After being married for thirty years a wife asked her husband to describe her.
He looked at her slowly…then said, “You’re A, B, C, D, E, F, G, H…. I, J, K.”
She asks….. “What does that mean?”
He said, “Adorable, Beautiful, Cute, Delightful, Elegant, Fancy, Gorgeous, Honey.
She smiled happily and said….”Oh, that’s so lovely…..
What about I, J, K?”
He said, “I’m Just Kidding!”
It’s not difficult to keep a wife happy.
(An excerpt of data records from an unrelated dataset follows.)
-- ==== Sys2Proof/Laws/Keeps/Scu.lean ====
section
/-! SUPPORT. What the operations of Machine/Scu.lean leave alone. -/
namespace Sys2Proof.Machine
open Sys2Proof
set_option linter.unusedSimpArgs false

theorem State.writeCompletion_keeps {kl kf : Bool} {kb : State} (s : State) (c : Nat) (r : ExpReq) (status : Nat)
    (hk : Keeps kl kf kb s) : Keeps kl kf kb (State.writeCompletion s c r status) := by
  unfold State.writeCompletion
  repeat' (first
    | intro _
    | with_reducible assumption
    | with_reducible apply State.record_keeps
    | with_reducible apply Keeps.ite
    | split
    | dsimp only [id]
    | simp only [Keeps.upd, State.modCam])

theorem State.acceptExposure_keeps {kl kf : Bool} {kb : State} (s : State) (b : Bytes) (f : Nat) (epoch : Nat) (c : Nat)
    (hk : Keeps kl kf kb s) : Keeps kl kf kb (State.acceptExposure s b f epoch c) := by
  unfold State.acceptExposure
  repeat' (first
    | intro _
    | with_reducible assumption
    | with_reducible apply Keeps.foldl
    | with_reducible apply State.raise_keeps
    | with_reducible apply State.writeCompletion_keeps
    | with_reducible apply Keeps.ite
    | split
    | dsimp only [id]
    | simp only [Keeps.upd, State.modCam])

theorem State.setEpochCounter_keeps {kl kf : Bool} {kb : State} (s : State) (c : Nat) (e : Nat)
    (hk : Keeps kl kf kb s) : Keeps kl kf kb (State.setEpochCounter s c e) := by
  unfold State.setEpochCounter
  repeat' (first
    | intro _
    | with_reducible assumption
    | with_reducible apply Keeps.ite
    | split
    | dsimp only [id]
    | simp only [Keeps.upd, State.modCam])

theorem State.takeExposure_keeps {kl kf : Bool} {kb : State} (s : State) (b : Bytes)
    (hk : Keeps kl kf kb s) : Keeps kl kf kb (State.takeExposure s b).2.2 := by
  unfold State.takeExposure
  repeat' (first
    | intro _
    | with_reducible assumption
    | with_reducible apply Keeps.foldl
    | with_reducible apply State.acceptExposure_keeps
    | with_reducible apply State.setEpochCounter_keeps
    | with_reducible apply Keeps.ite
    | split
    | dsimp only [id])

theorem exposureEffect_keeps {kl kf : Bool} {kb : State} (t : Nat) (p : Nat) (s0 : State)
    (hk : Keeps kl kf kb (s0.at t)) : Keeps kl kf kb (exposureEffect t p s0) := by
  unfold exposureEffect
  repeat' (first
    | intro _
    | with_reducible assumption
    | with_reducible apply State.answer_keeps
    | with_reducible apply State.respond_keeps
    | with_reducible apply State.takeExposure_keeps
    | with_reducible apply Keeps.ite
    | split
    | dsimp only [id])

theorem execExposure_keeps {kl kf : Bool} (t : Nat) (p : Nat) (s : State) :
    ∃ s1, execExposure t p s = .next s1 ∧ Keeps kl kf (s.at t) s1 := by
  refine ⟨_, rfl, ?_⟩
  repeat' (first
    | intro _
    | (with_reducible first | exact Keeps.refl _ _ _ | assumption)
    | with_reducible apply exposureEffect_keeps)

theorem scuReqWriteEffect_keeps {kl kf : Bool} {kb : State} (t : Nat) (e : Nat) (a : Nat) (b : Bytes) (s0 : State)
    (hk : Keeps kl kf kb (s0.at t)) : Keeps kl kf kb (scuReqWriteEffect t e a b s0) := by
  unfold scuReqWriteEffect
  repeat' (first
    | intro _
    | with_reducible assumption
    | with_reducible apply State.countRefusal_keeps
    | with_reducible apply State.takeExposure_keeps
    | with_reducible apply State.windowFault_keeps
    | with_reducible apply Keeps.ite)

theorem execScuReqWrite_keeps {kl kf : Bool} (t : Nat) (e : Nat) (a : Nat) (b : Bytes) (s : State) :
    ∃ s1, execScuReqWrite t e a b s = .next s1 ∧ Keeps kl kf (s.at t) s1 := by
  refine ⟨_, rfl, ?_⟩
  repeat' (first
    | intro _
    | (with_reducible first | exact Keeps.refl _ _ _ | assumption)
    | with_reducible apply scuReqWriteEffect_keeps)

theorem State.issueTransaction_keeps {kl kf : Bool} {kb : State} (s : State) (bus : Nat) (o : BusOp)
    (hk : Keeps kl kf kb s) : Keeps kl kf kb (State.issueTransaction s bus o) := by
  unfold State.issueTransaction
  repeat' (first
    | intro _
    | with_reducible assumption
    | with_reducible apply State.emit_keeps
    | with_reducible apply State.read_keeps
    | with_reducible apply Keeps.ite
    | split
    | dsimp only [id]
    | simp only [Keeps.upd])

theorem State.modReq_keeps {kl kf : Bool} {kb : State} (s : State) (c : Nat) (epoch : Nat) (f : ExpReq → ExpReq)
    (hk : Keeps kl kf kb s) : Keeps kl kf kb (State.modReq s c epoch f) := by
  unfold State.modReq
  repeat' (first
    | intro _
    | with_reducible assumption
    | with_reducible apply Keeps.ite
    | split
    | dsimp only [id]
    | simp only [Keeps.upd, State.modCam])

theorem State.freeBus_keeps {kl kf : Bool} {kb : State} (s : State) (bus : Nat)
    (hk : Keeps kl kf kb s) : Keeps kl kf kb (State.freeBus s bus) := by
  unfold State.freeBus
  repeat' (first
    | intro _
    | with_reducible assumption
    | with_reducible apply Keeps.ite
    | split
    | dsimp only [id]
    | simp only [Keeps.upd])

theorem State.endRequest_keeps {kl kf : Bool} {kb : State} (s : State) (c : Nat) (r : ExpReq) (status : Nat)
    (hk : Keeps kl kf kb s) : Keeps kl kf kb (State.endRequest s c r status) := by
  unfold State.endRequest
  repeat' (first
    | intro _
    | with_reducible assumption
    | with_reducible apply Keeps.ite
    | split
    | dsimp only [id]
    | simp only [Keeps.upd, State.modCam])

theorem State.failRequest_keeps {kl kf : Bool} {kb : State} (s : State) (c : Nat) (epoch : Nat)
    (hk : Keeps kl kf kb s) : Keeps kl kf kb (State.failRequest s c epoch) := by
  unfold State.failRequest
  repeat' (first
    | intro _
    | with_reducible assumption
    | with_reducible apply State.endRequest_keeps
    | with_reducible apply Keeps.ite
    | split
    | dsimp only [id]
    | simp only [Keeps.upd, State.modCam, State.modReq])

theorem State.relapse_keeps {kl kf : Bool} {kb : State} (s : State) (c : Nat) (r : ExpReq)
    (hk : Keeps kl kf kb s) : Keeps kl kf kb (State.relapse s c r) := by
  unfold State.relapse
  repeat' (first
    | intro _
    | with_reducible assumption
    | with_reducible apply State.failRequest_keeps
    | with_reducible apply Keeps.ite
    | split
    | dsimp only [id]
    | simp only [Keeps.upd, State.modCam, State.modReq])

theorem State.relapseBus_keeps {kl kf : Bool} {kb : State} (s : State) (bus : Nat)
    (hk : Keeps kl kf kb s) : Keeps kl kf kb (State.relapseBus s bus) := by
  unfold State.relapseBus
  repeat' (first
    | intro _
    | with_reducible assumption
    | with_reducible apply Keeps.foldl
    | with_reducible apply State.relapse_keeps
    | with_reducible apply Keeps.ite
    | split
    | dsimp only [id]
    | simp only [Keeps.upd])

theorem sequenceIssueEffect_keeps {kl kf : Bool} {kb : State} (t : Nat) (bus : Nat) (s0 : State)
    (hk : Keeps kl kf kb (s0.at t)) : Keeps kl kf kb (sequenceIssueEffect t bus s0) := by
  unfold sequenceIssueEffect
  repeat' (first
    | intro _
    | with_reducible assumption
    | with_reducible apply State.issueTransaction_keeps
    | with_reducible apply State.relapseBus_keeps
    | with_reducible apply Keeps.ite
    | split
    | dsimp only [id]
    | simp only [Keeps.upd, State.modCam, State.modReq])

theorem execExposureSequenceIssue_keeps {kl kf : Bool} (t : Nat) (bus : Nat) (s : State) :
    ∃ s1, execExposureSequenceIssue t bus s = .next s1 ∧ Keeps kl kf (s.at t) s1 := by
  refine ⟨_, rfl, ?_⟩
  repeat' (first
    | intro _
    | (with_reducible first | exact Keeps.refl _ _ _ | assumption)
    | with_reducible apply sequenceIssueEffect_keeps)

theorem State.busFail_keeps {kl kf : Bool} {kb : State} (s : State) (bus : Nat) (o : BusOp)
    (hk : Keeps kl kf kb s) : Keeps kl kf kb (State.busFail s bus o) := by
  unfold State.busFail
  repeat' (first
    | intro _
    | with_reducible assumption
    | with_reducible apply State.event_keeps
    | with_reducible apply State.failRequest_keeps
    | with_reducible apply State.freeBus_keeps
    | with_reducible apply State.issueTransaction_keeps
    | with_reducible apply State.respond_keeps
    | with_reducible apply Keeps.ite
    | split
    | dsimp only [id]
    | simp only [Keeps.upd, State.modCam])

theorem State.busNext_keeps {kl kf : Bool} {kb : State} (s : State) (bus : Nat) (o : BusOp)
    (hk : Keeps kl kf kb s) : Keeps kl kf kb (State.busNext s bus o) := by
  unfold State.busNext
  repeat' (first
    | intro _
    | with_reducible assumption
    | with_reducible apply State.endRequest_keeps
    | with_reducible apply State.freeBus_keeps
    | with_reducible apply State.issueTransaction_keeps
    | with_reducible apply Keeps.ite
    | split
    | dsimp only [id]
    | simp only [Keeps.upd, State.modCam, State.modReq])

theorem i3cCompleteEffect_keeps {kl kf : Bool} {kb : State} (t : Nat) (bus : Nat) (nack : Bool) (data : Bytes) (s0 : State)
    (hk : Keeps kl kf kb (s0.at t)) : Keeps kl kf kb (i3cCompleteEffect t bus nack data s0) := by
  unfold i3cCompleteEffect
  repeat' (first
    | intro _
    | with_reducible assumption
    | with_reducible apply State.busFail_keeps
    | with_reducible apply State.busNext_keeps
    | with_reducible apply State.freeBus_keeps
    | with_reducible apply State.read_keeps
    | with_reducible apply State.respond_keeps
    | with_reducible apply Keeps.ite
    | split
    | dsimp only [id]
    | simp only [Keeps.upd, State.modCam])

theorem execI3cTransactionComplete_keeps {kl kf : Bool} (t : Nat) (bus : Nat) (nack : Bool) (data : Bytes) (s : State) :
    ∃ s1, execI3cTransactionComplete t bus nack data s = .next s1 ∧ Keeps kl kf (s.at t) s1 := by
  refine ⟨_, rfl, ?_⟩
  repeat' (first
    | intro _
    | (with_reducible first | exact Keeps.refl _ _ _ | assumption)
    | with_reducible apply i3cCompleteEffect_keeps)

theorem i3cTimeoutEffect_keeps {kl kf : Bool} {kb : State} (t : Nat) (bus : Nat) (s0 : State)
    (hk : Keeps kl kf kb (s0.at t)) : Keeps kl kf kb (i3cTimeoutEffect t bus s0) := by
  unfold i3cTimeoutEffect
  repeat' (first
    | intro _
    | with_reducible assumption
    | with_reducible apply State.busFail_keeps
    | with_reducible apply Keeps.ite
    | split
    | dsimp only [id])

theorem execI3cBusTimeout_keeps {kl kf : Bool} (t : Nat) (bus : Nat) (s : State) :
    ∃ s1, execI3cBusTimeout t bus s = .next s1 ∧ Keeps kl kf (s.at t) s1 := by
  refine ⟨_, rfl, ?_⟩
  repeat' (first
    | intro _
    | (with_reducible first | exact Keeps.refl _ _ _ | assumption)
    | with_reducible apply i3cTimeoutEffect_keeps)

theorem sequenceCompleteEffect_keeps {kl kf : Bool} {kb : State} (t : Nat) (c : Nat) (s0 : State)
    (hk : Keeps kl kf kb (s0.at t)) : Keeps kl kf kb (sequenceCompleteEffect t c s0) := by
  unfold sequenceCompleteEffect
  repeat' (first
    | intro _
    | with_reducible assumption
    | with_reducible apply Keeps.foldl
    | with_reducible apply State.event_keeps
    | with_reducible apply State.raise_keeps
    | with_reducible apply State.writeCompletion_keeps
    | with_reducible apply Keeps.ite
    | split
    | dsimp only [id]
    | simp only [Keeps.upd, State.modCam])

theorem execExposureSequenceComplete_keeps {kl kf : Bool} (t : Nat) (c : Nat) (s : State) :
    ∃ s1, execExposureSequenceComplete t c s = .next s1 ∧ Keeps kl kf (s.at t) s1 := by
  refine ⟨_, rfl, ?_⟩
  repeat' (first
    | intro _
    | (with_reducible first | exact Keeps.refl _ _ _ | assumption)
    | with_reducible apply sequenceCompleteEffect_keeps)

theorem ibiEffect_keeps {kl kf : Bool} {kb : State} (t : Nat) (bus : Nat) (addr : Nat) (s0 : State)
    (hk : Keeps kl kf kb (s0.at t)) : Keeps kl kf kb (ibiEffect t bus addr s0) := by
  unfold ibiEffect
  repeat' (first
    | intro _
    | with_reducible assumption
    | with_reducible apply Keeps.ite
    | split
    | dsimp only [id]
    | simp only [Keeps.upd])

theorem execI3cInBandInterrupt_keeps {kl kf : Bool} (t : Nat) (bus : Nat) (addr : Nat) (s : State) :
    ∃ s1, execI3cInBandInterrupt t bus addr s = .next s1 ∧ Keeps kl kf (s.at t) s1 := by
  refine ⟨_, rfl, ?_⟩
  repeat' (first
    | intro _
    | (with_reducible first | exact Keeps.refl _ _ _ | assumption)
    | with_reducible apply ibiEffect_keeps)

theorem imuSampleEffect_keeps {kl kf : Bool} {kb : State} (t : Nat) (base : Nat) (entries : Nat) (rates : List Nat) (accels : List Nat) (s0 : State)
    (hk : Keeps kl kf kb (s0.at t)) : Keeps kl kf kb (imuSampleEffect t base entries rates accels s0) := by
  unfold imuSampleEffect
  repeat' (first
    | intro _
    | with_reducible assumption
    | with_reducible apply State.record_keeps
    | with_reducible apply Keeps.ite
    | split
    | dsimp only [id]
    | simp only [Keeps.upd])

theorem execImuSample_keeps {kl kf : Bool} (t : Nat) (base : Nat) (entries : Nat) (rates : List Nat) (accels : List Nat) (s : State) :
    ∃ s1, execImuSample t base entries rates accels s = .next s1 ∧ Keeps kl kf (s.at t) s1 := by
  refine ⟨_, rfl, ?_⟩
  repeat' (first
    | intro _
    | (with_reducible first | exact Keeps.refl _ _ _ | assumption)
    | with_reducible apply imuSampleEffect_keeps)

theorem sensorXferEffect_keeps {kl kf : Bool} {kb : State} (t : Nat) (p : Nat) (s0 : State)
    (hk : Keeps kl kf kb (s0.at t)) : Keeps kl kf kb (sensorXferEffect t p s0) := by
  unfold sensorXferEffect
  repeat' (first
    | intro _
    | with_reducible assumption
    | with_reducible apply State.answer_keeps
    | with_reducible apply State.read_keeps
    | with_reducible apply State.startReq_keeps
    | with_reducible apply Keeps.ite
    | split
    | dsimp only [id]
    | simp only [Keeps.upd, State.modCam])

theorem execSensorXfer_keeps {kl kf : Bool} (t : Nat) (p : Nat) (s : State) :
    ∃ s1, execSensorXfer t p s = .next s1 ∧ Keeps kl kf (s.at t) s1 := by
  refine ⟨_, rfl, ?_⟩
  repeat' (first
    | intro _
    | (with_reducible first | exact Keeps.refl _ _ _ | assumption)
    | with_reducible apply sensorXferEffect_keeps)

end Sys2Proof.Machine
end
A man ONLY needs to be:
1. A friend
2. A companion
3. A lover
4. A brother
5. A father
6. A master
7. A chef
8. An electrician
9. A carpenter
10. A plumber
11. A mechanic
12. A decorator
13. A stylist
14. A good understanding
15. An astrologer
16. A psychologist
17. A pest exterminator
18. A psychiatrist
19. A healer
20. A good listener
21. An organizer
22. A good father
23. Very clean
24. Sympathetic
25. Athletic
26. Warm
27. Attentive
28. Gallant
29. Intelligent
30. Funny
31. Creative
32. Tender
33. Strong
34. Understanding
35. Tolerant
36. Prudent
37. Ambitious
38. Capable
39. Courageous
40. Determined
41. True
42. Dependable
43. Passionate
44. Compassionate
WITHOUT FORGETTING TO:
45. Give her compliments regularly
46. Love shopping
47. Be honest
48. Be very rich
49. Not stress her out
50. Not look at other girls
AND AT THE SAME TIME, YOU MUST ALSO:
51. Give her lots of attention, but expect little yourself
52. Give her lots of time, especially time for herself
53. Give her lots of space, never worrying about where she goes
IT IS VERY IMPORTANT:
54. Never to forget:
* birthdayses
* anniversaries
And now,
HOW TO KEEP A husband HAPPY
1.. Leave him alone.
2.And…
And……..
.
.
.
.
.
That’s it! Just leave him alone!!!!!!